Middleby, MTY Food Group, and other companies that utilized successful M&A strategies when they were microcaps have one big thing in common. They were intelligent fanatic led businesses whose management teams were in most cases the largest shareholders of the company. These management teams didn’t issue tens of millions of shares early on to do transformational or “swing for the fences” acquisitions. They focused on building their companies and making a series of great small decisions, and then doors opened to larger opportunities. Owner-operator management make better decisions because their net worth is on the line (H/T @HorizonKinetics):
Albert Einstein said, “Compound interest is the eighth wonder of the world.” If compound interest is the eighth wonder of the world, then the compounding effect of great decision making is the ninth. A microcap management team that can string together several great decisions in a row can yield huge returns for shareholders. But it all starts with the first great decision. That first great decision could be to say NO to a good acquisition because it wasn’t a great one. The quote below is perhaps Warren Buffett’s best and is a powerful one for investors and management teams.

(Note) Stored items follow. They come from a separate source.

-- ==== Sys2Proof/Safety.lean ====
section
/-! DEFINITION. What a claim about a run is stated in: the invariant of every state between steps, and the usual
conditions on a state before a step. -/

namespace Sys2Proof.Machine

/-- The frame in the buffer is not complete and never passes its length: `len(buf) < ExpectedLen` whenever the length is
known, and the byte-count has not arrived while it is not (spec/10_state.md R29; spec/41_frame_assembler.md R136). -/
def incomplete (c : Config) (buf : List Byte) : Bool :=
  match expectedLen c buf with
  | some (.known n) => decide (buf.length < n)
  | some .unknown => decide (buf.length < 7)
  | none => false

/-- The assembler's invariant (spec/10_state.md R29). In `Accumulating` byte 0 is the unit address too, since the
candidate frame was started by it (spec/41_frame_assembler.md R131). -/
def assemblerInv (s : State) : Bool :=
  match s.st with
  | .awaitAddress => decide (s.buf = [])
  | .awaitOperationCode => decide (s.buf = [s.cfg.unitAddress])
  | .accumulating =>
    decide (2 ≤ s.buf.length) && decide (s.buf.getD 0 0 = s.cfg.unitAddress) &&
      decide (s.cfg.supported (s.buf.getD 1 0)) && incomplete s.cfg s.buf

/-- The invariant of every state between steps: a legal instance, a register store in its canonical form that lists no
cell that does not exist, and the assembler's invariant. -/
abbrev Invariant (s : State) : Prop :=
  s.cfg.legal ∧ s.x.wf ∧ s.x.within s.cfg.regCount ∧ assemblerInv s = true

/-- The environment lets the next transport write succeed (spec/42_operations.md R168, `TxOk`). -/
def writeSucceeds (s : State) : Bool := nextResult s == .ok

/-- `s` after the frame of `i` was wholly sent: the bytes at the end of `tx`, the write's result used up. -/
def sent (i : Instr) (s : State) : State :=
  { resultTaken s with tx := s.tx ++ encode s.cfg i }

/-- An entry of the event log is a notification (spec/10_state.md R28). -/
def LogEntry.isNotify : LogEntry → Bool
  | .notify _ => true
  | .protoExc _ _ => false
  | .discard _ => false

/-- The turn that the k-th step from `s` takes, counting from 0: no step changes what later turns are. -/
def turnAt (s : State) (k : Nat) : Turn := (s.turns.drop k).headD (Config.freeTurn (s.turnCount + k))

/-- The progress assumption that a claim about an eventual stop has to name (spec/43_host_and_control.md R211): the worker
gets a turn, as weak fairness toward it and an end of every read give it one, and no reset comes before. -/
def WorkerStepsBeforeReset (s : State) : Prop :=
  ∃ k, turnAt s k = .worker ∧ ∀ j < k, turnAt s j ≠ .reset

end Sys2Proof.Machine
end

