/-- The PDU of a sequence of the length its code gives it is accepted by the request parser, one branch per code; a code
that is not supported has no length. -/
theorem parseRequest_of_complete {c : Config} (hlegal : c.legal) {u fc l h : Byte} {rest : List Byte}
    (hlen : expectedLen c (u :: fc :: rest ++ [l, h]) = some (.known (rest.length + 4))) :
    ∃ i, parseRequest c u (fc :: rest) = .ok i := by
  obtain ⟨-, -, -, ⟨readSingle, readMulti, singleMulti⟩, -⟩ := id hlegal
  by_cases hfixed : fc = c.fcRead ∨ fc = c.fcWriteSingle
  · have hfour : rest.length = 4 := by simpa [expectedLen, hfixed, eq_comm] using hlen
    obtain ⟨a1, a0, v1, v0, rfl⟩ : ∃ a1 a0 v1 v0, rest = [a1, a0, v1, v0] := List.length_eq_four.mp hfour
    rcases hfixed with rfl | rfl
    · exact ⟨.rdh u (be16 a1 a0) (be16 v1 v0), by simp [parseRequest]⟩
    · exact ⟨.wsr u (be16 a1 a0) (be16 v1 v0), by simp [parseRequest, readSingle.symm]⟩
  · by_cases hmulti : fc = c.fcWriteMultiple
    · subst hmulti
      rw [List.cons_append, List.cons_append, expectedLen_writeMultiple hlegal] at hlen
      split at hlen
      next =>
        have hcount : 9 + ((rest ++ [l, h]).getD 4 0).toNat = rest.length + 4 := by simpa using hlen
        have hfive : 5 ≤ rest.length := by omega
        match rest with
        | a1 :: a0 :: q1 :: q0 :: bc :: data =>
          have hcount : 9 + bc.toNat = data.length + 5 + 4 := hcount
          have hdata : data.length = bc.toNat := by omega
          exact ⟨.wmr u (be16 a1 a0) (be16 q1 q0) bc data,
            by simp [parseRequest, readMulti.symm, singleMulti.symm, hdata]⟩
        | [] | [_] | [_, _] | [_, _, _] | [_, _, _, _] => simp at hfive
      next => cases hlen
    · simp [expectedLen, hfixed, hmulti] at hlen

/-- A whole frame with a good checksum decodes to one of the rows `RDH`, `WSR`, `WMR`, well-formed. -/
theorem Assembled.decode_eq_ok {c : Config} {f : List Byte} (h : Assembled c f) (hlegal : c.legal)
    (hverify : verify c f = true) :
    ∃ i, decode c .request f = .ok i ∧ i.wellFormed c = true ∧ ∀ u code payload, i ≠ .illegalFunction u code payload := by
  have hlong := h.eight_le_length
  obtain ⟨body, l, h', rfl⟩ := exists_append_pair_of_two_le_length (f := f) (by omega)
  obtain ⟨u, fc, rest, rfl⟩ : ∃ u fc rest, body = u :: fc :: rest := by
    match body with
    | u :: fc :: rest => exact ⟨u, fc, rest, rfl⟩
    | [] | [_] => simp at hlong
  obtain ⟨i, hparse⟩ := parseRequest_of_complete hlegal (by simpa using h.complete)
  have hdecode : decode c .request (u :: fc :: rest ++ [l, h']) = .ok i :=
    decode_eq_ok_iff.mpr ⟨u, fc :: rest, List.cons_ne_nil _ _, eq_frame_of_verify hverify, hparse⟩
  obtain ⟨hencode, -, hwf⟩ := encodeOfDecodeIsTheFrame c .request _ i hdecode
  have hwf : i.wellFormed c = true := hwf (by simpa using h.address)
  refine ⟨i, hdecode, hwf, ?_⟩
  rintro u' code payload rfl
  obtain ⟨-, hunsupported⟩ : u' = c.unitAddress ∧ ¬ c.supported code := by
    simpa only [Instr.wellFormed, Bool.and_eq_true, decide_eq_true_eq] using hwf
  have hcode := h.code
  rw [← hencode] at hcode
  exact hunsupported hcode

/-- The encoding of a well-formed `RDH`, `WSR` or `WMR` is a whole frame for the assembler. -/
theorem assembled_encode {c : Config} (hlegal : c.legal) {i : Instr} (hwf : i.wellFormed c = true)
    (hdir : i.direction = .request) (hrow : ∀ u code payload, i ≠ .illegalFunction u code payload) :
    Assembled c (encode c i) := by
  cases i with
  | rdh unit addr qty =>
    have hunit : unit = c.unitAddress := by simpa [Instr.wellFormed] using hwf
    exact ⟨hunit, .inl rfl, by rw [encode_length]; exact if_pos (.inl rfl)⟩
  | wsr unit addr value =>
    have hunit : unit = c.unitAddress := by simpa [Instr.wellFormed] using hwf
    exact ⟨hunit, .inr (.inl rfl), by rw [encode_length]; exact if_pos (.inr rfl)⟩
  | wmr unit addr qty bc data =>
    obtain ⟨hunit, hlen⟩ : unit = c.unitAddress ∧ data.length = bc.toNat := by simpa [Instr.wellFormed] using hwf
    refine ⟨hunit, .inr (.inr rfl), ?_⟩
    obtain ⟨-, hmulti⟩ := expectedLenByCode c (encode c (.wmr unit addr qty bc data)) hlegal
      (by rw [encode_length, Laws.frameLength]; omega)
    rw [hmulti rfl, encode_length, Laws.frameLength, if_pos (by omega), hlen]
    rfl
  | illegalFunction u code payload => exact absurd rfl (hrow u code payload)
  | rRdh | rWsr | rWmr | rExc => cases hdir

/-! ### A byte in `Accumulating` -/

/-- Settles O13: the invariant gives room for the byte and a length for the code; at that length the buffer is a whole
frame, which decodes exactly when its checksum holds. -/
theorem accumulatingByte : Obligations.AccumulatingByte := by
  intro s b hs hst
  obtain ⟨hlegal, -, -, hasm⟩ := id hs
  obtain ⟨htwo, hunit, hcode, -⟩ := (assemblerInv_of_accumulating hst).mp hasm
  have hcap : s.buf.length < s.cfg.bufCap := by
    have hbound := bufferBound s hs
    have hcapacity := maxFrame_le_bufCap hlegal
    omega
  have hcode : s.cfg.supported ((s.buf ++ [b]).getD 1 0) := by rwa [List.getD_append _ _ _ _ (by omega)]
  refine ⟨fun hshort => ?_, fun hlen hbad => ?_, fun hlen hgood => ?_⟩
  · refine rxByte_of_effect (.accumulated hst hcap ?_)
    refine (expectedLen_of_supported hlegal (by simp; omega) hcode).imp_right ?_
    rintro ⟨n, -, hn⟩
    exact ⟨n, hn, fun heq => hshort (heq ▸ hn)⟩
  · rcases hdecode : decode s.cfg .request (s.buf ++ [b]) with e | i
    · exact rxByte_of_effect (.corrupted hst hcap hlen e hdecode)
    · simp [verify_of_decode hdecode] at hbad
  · have hframe : Assembled s.cfg (s.buf ++ [b]) :=
      ⟨by rwa [List.getD_append _ _ _ _ (by omega)], hcode, by simpa using hlen⟩
    obtain ⟨i, hdecode, hwf, hrow⟩ := hframe.decode_eq_ok hlegal hgood
    obtain ⟨t, hexec, -⟩ := exec_responded i { s with buf := s.buf ++ [b] }
    exact ⟨i, t, hdecode, hwf, hrow, hexec, rxByte_of_effect (.executed hst hcap hlen i t hdecode hexec)⟩

/-- Settles O14: the step is the byte step, whose effect is the execution. -/
theorem stepRunsTheDecodedInstruction : Obligations.StepRunsTheDecodedInstruction := by
  intro s b i hlegal hrun hstop hturn hunit hst hcap hlen hdecode
  obtain ⟨t, hexec, -⟩ := exec_responded i { unitTaken (turnTaken s) with buf := s.buf ++ [b] }
  rw [step_of_byte hlegal hrun hstop hturn hunit, hexec]
  exact rxByte_of_effect (.executed (s := unitTaken (turnTaken s)) hst hcap hlen i t hdecode hexec)

/-! ### Framing errors (R140, R230) -/

/-- From `s` to `t` a framing error was logged and the candidate frame dropped, and nothing was sent or written. -/
def SilentDiscard (k : DiscardKind) (s t : State) : Prop :=
  t.evlog = s.evlog ++ [.discard k] ∧ t.tx = s.tx ∧ t.x = s.x ∧ t.run = s.run ∧ t.buf = [] ∧ t.st = .awaitAddress

/-- From `s` to `t` something was logged or nothing, but no framing error. -/
def LogsNoDiscard (s t : State) : Prop :=
  ∃ es, t.evlog = s.evlog ++ es ∧ ∀ k, LogEntry.discard k ∉ es

theorem logsNoDiscard_of_evlog_eq {s t : State} (h : t.evlog = s.evlog) : LogsNoDiscard s t :=
  ⟨[], by rw [h, List.append_nil], fun _ => List.not_mem_nil⟩

/-- A framing error found among the new log entries is the one a silent discard logs. -/
theorem silentDiscard_of_mem {s t : State} {k : DiscardKind} (h : LogsNoDiscard s t ∨ ∃ k', SilentDiscard k' s t)
    (hmem : LogEntry.discard k ∈ t.evlog.drop s.evlog.length) : SilentDiscard k s t := by
  rcases h with ⟨es, hlog, hnone⟩ | ⟨k', hk'⟩
  · rw [hlog, List.drop_left] at hmem
    exact absurd hmem (hnone k)
  · obtain ⟨hlog, -⟩ := id hk'
    rw [hlog, List.drop_left] at hmem
    obtain rfl : k = k' := by simpa using hmem
    exact hk'

theorem excEffect_logs_no_discard (fc : Byte) (r : Reason) (s : State) (k : DiscardKind) :
    LogEntry.discard k ∉ (excEffect fc r s).always ++ (excEffect fc r s).ifSent := by
  simp [excEffect]

/-- What an instruction logs is a notification or a protocol exception. -/
theorem effect_logs_no_discard (i : Instr) (s : State) (k : DiscardKind) :
    LogEntry.discard k ∉ (effect i s).always ++ (effect i s).ifSent := by
  cases i with
  | rdh unit a q =>
    simp only [effect]
    split
    next => exact excEffect_logs_no_discard _ _ _ k
    next =>
      split
      next => exact excEffect_logs_no_discard _ _ _ k
      next => simp
  | wsr unit a v =>
    simp only [effect]
    split
    next => exact excEffect_logs_no_discard _ _ _ k
    next => simp
  | wmr unit a q bc data =>
    simp only [effect]
    split
    next => exact excEffect_logs_no_discard _ _ _ k
    next =>
      split
      next => exact excEffect_logs_no_discard _ _ _ k
      next => simp
  | illegalFunction unit code payload => exact excEffect_logs_no_discard _ _ _ k
  | rRdh | rWsr | rWmr | rExc => simp [effect]

theorem exec_logsNoDiscard {i : Instr} {s t : State} (h : exec i s = .next t) : LogsNoDiscard s t := by
  have hnone := effect_logs_no_discard i s
  rcases responded_of_exec h with ⟨-, rfl⟩ | ⟨k, -, rfl⟩
  · exact ⟨_, rfl, hnone⟩
  · exact ⟨_, rfl, fun k hk => hnone k (List.mem_append_left _ hk)⟩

“The difference between successful people and very successful people is that very successful people say “no” to almost everything.” – Warren Buffett
Microcap investors should be skeptical of dilutive, equity based acquisitions. Early stage microcaps often times don’t have the financial-fundamental horsepower to utilize cash flow, cash on hand, and/or debt for acquisitions. These management teams need to thoughtfully weigh the pros and cons of issuing equity. Many 100-bagger stocks originated out of the microcap arena, and several of them had M&A strategies even when they were small. These intelligent fanatic, owner-operator led businesses took dilution very seriously because their net worth was tied to the stock. These disciplined operators focused on creating growing, profitable, self-funding compounding machines. They creatively structured smaller acquisitions with little dilution and later used debt or equity (only when very accretive) as their businesses matured.
The topic of M&A encompasses many other aspects such as price, structure, incentives, pros and cons of debt, etc, which I’ll go over in later posts. I wanted to first address the biggest problem I see with many microcaps making acquisitions. A microcap investor’s biggest risk is dilution, and a microcap’s worst enemy is a management team that wants to get bigger at any cost.